▶ **Problem details**
Below is a listing. Quote from it, exactly, the lines from the one containing "def Block.copyInVal (s" down to the one containing "RESYNC (R206). -/", both ends included, and nothing else.

[[ The data, beginning ]]

-- ==== Sys2Proof/Machine/Pool.lean ====
section
/-! DEFINITION.  Reads and writes of pool lines: the line code's classes and what each does (R181–R185,
R195, R197–R199), injection (R209), twins (R202–R206), spares under copy-in (R173–R175), the cave copy of
a frame (R226), the pool cache's part (R183, R214). -/

namespace Sys2Proof.Machine

/-- Whether the armed injection meets a write to `dpa` (R209). -/
def Block.injectionAt (s : Block) (dpa : Nat) : Bool :=
  s.isSet F.INT_INJECT_CTRL_ARM
    && decide (lineOf (s.pair R.INT_INJECT_DPA_LO R.INT_INJECT_DPA_HI) = lineOf dpa)

/-- A line as the armed injection alters it: poison, or COUNT symbols from POS XORed with VALUE (R209). -/
def Block.injected (s : Block) (syms : List Nat) : List Nat :=
  if s.fld F.INT_INJECT_CTRL_MODE = 2 then poisonOver (syms.take 64)
  else
    let pos := s.fld F.INT_INJECT_CTRL_POS
    (List.range 72).map fun j =>
      if pos ≤ j ∧ j < pos + s.fld F.INT_INJECT_CTRL_COUNT
      then syms.getD j 0 ^^^ s.fld F.INT_INJECT_CTRL_VALUE else syms.getD j 0

/-- Whether a rank 8 access is a write. -/
def BackReq.writes (b : BackReq) : Bool := decide (b.work ≠ .reRead)

/-- The rank 8 writes to a line that wait at a stack dropped, since another write to it has come (R184, R185). -/
def Block.dropBack (s : Block) (stk dpa : Nat) : Block :=
  let stale (b : BackReq) : Bool := b.writes && decide (b.dpa = dpa)
  forEach ((s.pool.pcs.filter fun e => decide (e.1 / 64 = stk) && e.2.back.any stale).map (·.1))
    (fun k t => t.setPc k { t.pc k with back := (t.pc k).back.filter fun b => !stale b }) s

/-- A rank 8 access queued at a line's scheduler; a write replaces one that waits for the same line (R184, R185). -/
def Block.queueBack (s : Block) (stk dpa : Nat) (src : RecSource) (w : BackWork) : Block :=
  let b : BackReq := { dpa := dpa, src := src, work := w }
  let s1 := if b.writes then s.dropBack stk dpa else s
  let k := pcKey stk (s.locOf stk dpa).pc
  s1.setPc k { s1.pc k with back := (s1.pc k).back ++ [b] }

/-- 72 symbols put in line `dpa` of a physical stack, as an injection armed there alters them (R209). -/
def Block.putLine (s : Block) (stk dpa : Nat) (syms : List Nat) : Block :=
  if s.injectionAt dpa then
    ({ s with mem := s.mem.setLine stk (lineIndex dpa) (s.injected syms) } : Block).setFld F.INT_INJECT_CTRL_ARM 0
  else { s with mem := s.mem.setLine stk (lineIndex dpa) syms }

/-- 72 symbols stored as line `dpa` of a physical stack: what waited at rank 8 to write the line is dropped (R184, R185). -/
def Block.store (s : Block) (stk dpa : Nat) (syms : List Nat) : Block := (s.dropBack stk dpa).putLine stk dpa syms

/-- The class of a line as stored in a physical stack. -/
def Block.classOn (s : Block) (stk dpa : Nat) : LineClass := classify (s.mem.line stk (lineIndex dpa))

/-- Whether a stack's line can be reached: a home reaches the stack, and the line lies on no FAILED pseudo-channel of a
FAILED stack (R488, R500). -/
def Block.lineReached (s : Block) (stk dpa : Nat) : Bool :=
  s.reachable stk
    && !(decide (s.role stk = roleFailed) && s.isSet (F.DRC_PC_STATE_FAILED stk (s.locOf stk dpa).pc))

/-- The stack that serves a DPA, if the line can be reached there. -/
def Block.reachedStack (s : Block) (dpa : Nat) : Option Nat :=
  match s.servingStack (lstackOf dpa) with
  | some stk => if s.lineReached stk dpa then some stk else none
  | none => none

/-- A line as read from the stack that serves it: none while it cannot be reached there. -/
def Block.rawRead (s : Block) (dpa : Nat) : Option (Nat × LineClass) :=
  (s.reachedStack dpa).map fun stk => (stk, s.classOn stk dpa)

/-- What a class supplies: data, poison, or nothing. -/
def LineClass.supplies : LineClass → Option LineVal
  | .clean d => some (.data (ofSymbols d))
  | .corrected d _ => some (.data (ofSymbols d))
  | .poison _ => some .poison
  | .vacant _ => none
  | .uncorrectable => none

/-- What the stored line of a DPA supplies. -/
def Block.copyVal (s : Block) (dpa : Nat) : Option LineVal := (s.rawRead dpa).bind fun r => r.2.supplies

/-- A partition's current cave key (R230). -/
def Block.caveKey (s : Block) (ptn : Nat) : Nat := Assoc.get 0 ptn s.pool.keyGen

/-- The XTS tweak of a partition's cave page: its partition ID above its page number (R230). -/
def caveTweak (ptn page : Nat) : Nat := ptn % 32 * 2 ^ 36 + page % 2 ^ 36

/-- Whether a place of a stripe can be read or written: a target in use and not failed, of a channel in service on a die in
service (R222–R224). -/
def Block.targetServes (s : Block) (m : Nat × Nat) : Bool :=
  decide (s.fld (F.TIR_CH_STATUS_STATE m.1) = 2) && s.dieServing (m.1 / 8)
    && decide (getBits (s.fld (F.TIR_CH_STATUS_TGT_FITTED m.1)) m.2 m.2 = 1)
    && decide (getBits (s.fld (F.TIR_CH_STATUS_TGT_FAILED m.1)) m.2 m.2 = 0)

/-- The places of a page's stripe that cannot be read now. -/
def Block.stripeOut (s : Block) (p : CavePage) : List (Nat × Nat) := p.stripe.filter fun m => !s.targetServes m

/-- Whether a page can be read: its own place serves, or it can be rebuilt from every other place of its stripe (R224). -/
def Block.pageReadable (s : Block) (p : CavePage) : Bool :=
  decide ((s.stripeOut p).length ≤ 1) || p.stripe.head?.all s.targetServes

/-- A page on flash, if it was written, and its key and tweak still open it (R225, R230). -/
def Block.cavePage (s : Block) (page : Nat) : Option CavePage :=
  (s.pool.cave.find? fun e => decide (e.1 = page)).bind fun e =>
    if s.caveKey e.2.ptn = e.2.keyGen ∧ e.2.tweak = caveTweak e.2.ptn page then some e.2 else none

/-- The current cave copy of a DRAM line: its frame's page is valid and not dirty (R226). -/
def Block.caveCopy (s : Block) (dpa : Nat) : Option LineVal :=
  let f := s.frame (tierBlockOf dpa)
  let i := dpa / 4096 % 512
  match f.block with
  | none => none
  | some b =>
    if f.valid.contains i && !f.dirty.contains i then
      ((s.cavePage (b * 512 + i)).filter s.pageReadable).map fun p => p.lines.getD (dpa / 64 % 64) .poison
    else none

/-- The stack that a spare under copy-in replaces (R175). -/
def Block.oldStackOf (s : Block) (stk : Nat) : Option Nat :=
  (List.range 18).find? fun o =>
    decide (s.role o = roleCopyOut)
      && decide (s.fld (F.DRC_STACK_ID_LOGICAL o) = s.fld (F.DRC_STACK_ID_LOGICAL stk))

/-- What fills a vacant line of a spare under copy-in: the first source of Table 5-9 that can supply it. -/
def Block.copyInVal (s : Block) (stk dpa : Nat) : Option LineVal :=
  match s.twinOf dpa with
  | some (t, b) =>
    match s.copyVal (s.twinAddr t b (!b) dpa) with
    | some v => some v
    | none => s.caveCopy dpa
  | none =>
    match (s.oldStackOf stk).bind fun o =>
        if s.reachable o then (s.classOn o dpa).supplies else none with
    | some v => some v
    | none => s.caveCopy dpa

/-- Whether a twin's other copy holds the line: always in SYNCED, and what the walk has passed in SYNCING and
RESYNC (R206). -/
def Block.otherCopyHolds (s : Block) (t dpa : Nat) : Bool :=
  let st := s.fld (F.INT_TWIN_STATE_STATE t)
  decide (st = twSynced)
    || (decide (st = twSyncing ∨ st = twResync)
        && decide ((dpa - s.twinStart t false) / 64 < (s.twin t).walked))

/-- What a twin's other copy supplies for the copy-A line `dpa`. -/
def Block.twinOther (s : Block) (t dpa : Nat) : Option LineVal :=
  if s.otherCopyHolds t dpa then s.copyVal (s.twinAddr t false (!s.twinPrimary t) dpa) else none

/-- What another source supplies for a stored line: its twin's other copy, else the cave copy (R185). -/
def Block.altFor (s : Block) (dpa : Nat) : Option LineVal :=
  match s.twinOf dpa with
  | some (t, b) =>
    let a := s.twinAddr t b false dpa
    if s.otherCopyHolds t a then
      match s.copyVal (s.twinAddr t b (!b) dpa) with
      | some v => some v
      | none => s.caveCopy a
    else s.caveCopy a
  | none => s.caveCopy dpa

/-- The primary's value of a line that lies in a twin's standby, with the twin (R203). -/
def Block.primaryFor (s : Block) (dpa : Nat) : Option (Nat × LineVal) :=
  match s.twinOf dpa with
  | some (t, b) =>
    if b != s.twinPrimary t && s.otherCopyHolds t (s.twinAddr t b false dpa) then
      (s.copyVal (s.twinAddr t b (!b) dpa)).map fun v => (t, v)
    else none
  | none => none

/-- The value of an ordinary line: its stored class, the copy-in sources, the cave copy, or poison
(R173, R175, R185, R500). -/
def Block.plainVal (s : Block) (dpa : Nat) : LineVal :=
  match s.rawRead dpa with
  | none => (s.caveCopy dpa).getD .poison
  | some (stk, .vacant _) =>
    if s.role stk = roleCopyIn then (s.copyInVal stk dpa).getD .poison else .poison
  | some (_, c) =>
    match c.supplies with
    | some v => v
    | none => (s.caveCopy dpa).getD .poison

/-- The value of a twin line, addressed in copy A (Table 6-10, R185, R203). -/
def Block.twinVal (s : Block) (t dpa : Nat) : LineVal :=
  if s.fld (F.INT_TWIN_STATE_STATE t) = twLost then .poison
  else
    match s.copyVal (s.twinAddr t false (s.twinPrimary t) dpa) with
    | some v => v
    | none =>
      match s.twinOther t dpa with
      | some v => v
      | none => (s.caveCopy dpa).getD .poison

[[ The data, end ]]

▶ **Expected answer**
def Block.copyInVal (s : Block) (stk dpa : Nat) : Option LineVal :=
  match s.twinOf dpa with
  | some (t, b) =>
    match s.copyVal (s.twinAddr t b (!b) dpa) with
    | some v => some v
    | none => s.caveCopy dpa
  | none =>
    match (s.oldStackOf stk).bind fun o =>
        if s.reachable o then (s.classOn o dpa).supplies else none with
    | some v => some v
    | none => s.caveCopy dpa

/-- Whether a twin's other copy holds the line: always in SYNCED, and what the walk has passed in SYNCING and
RESYNC (R206). -/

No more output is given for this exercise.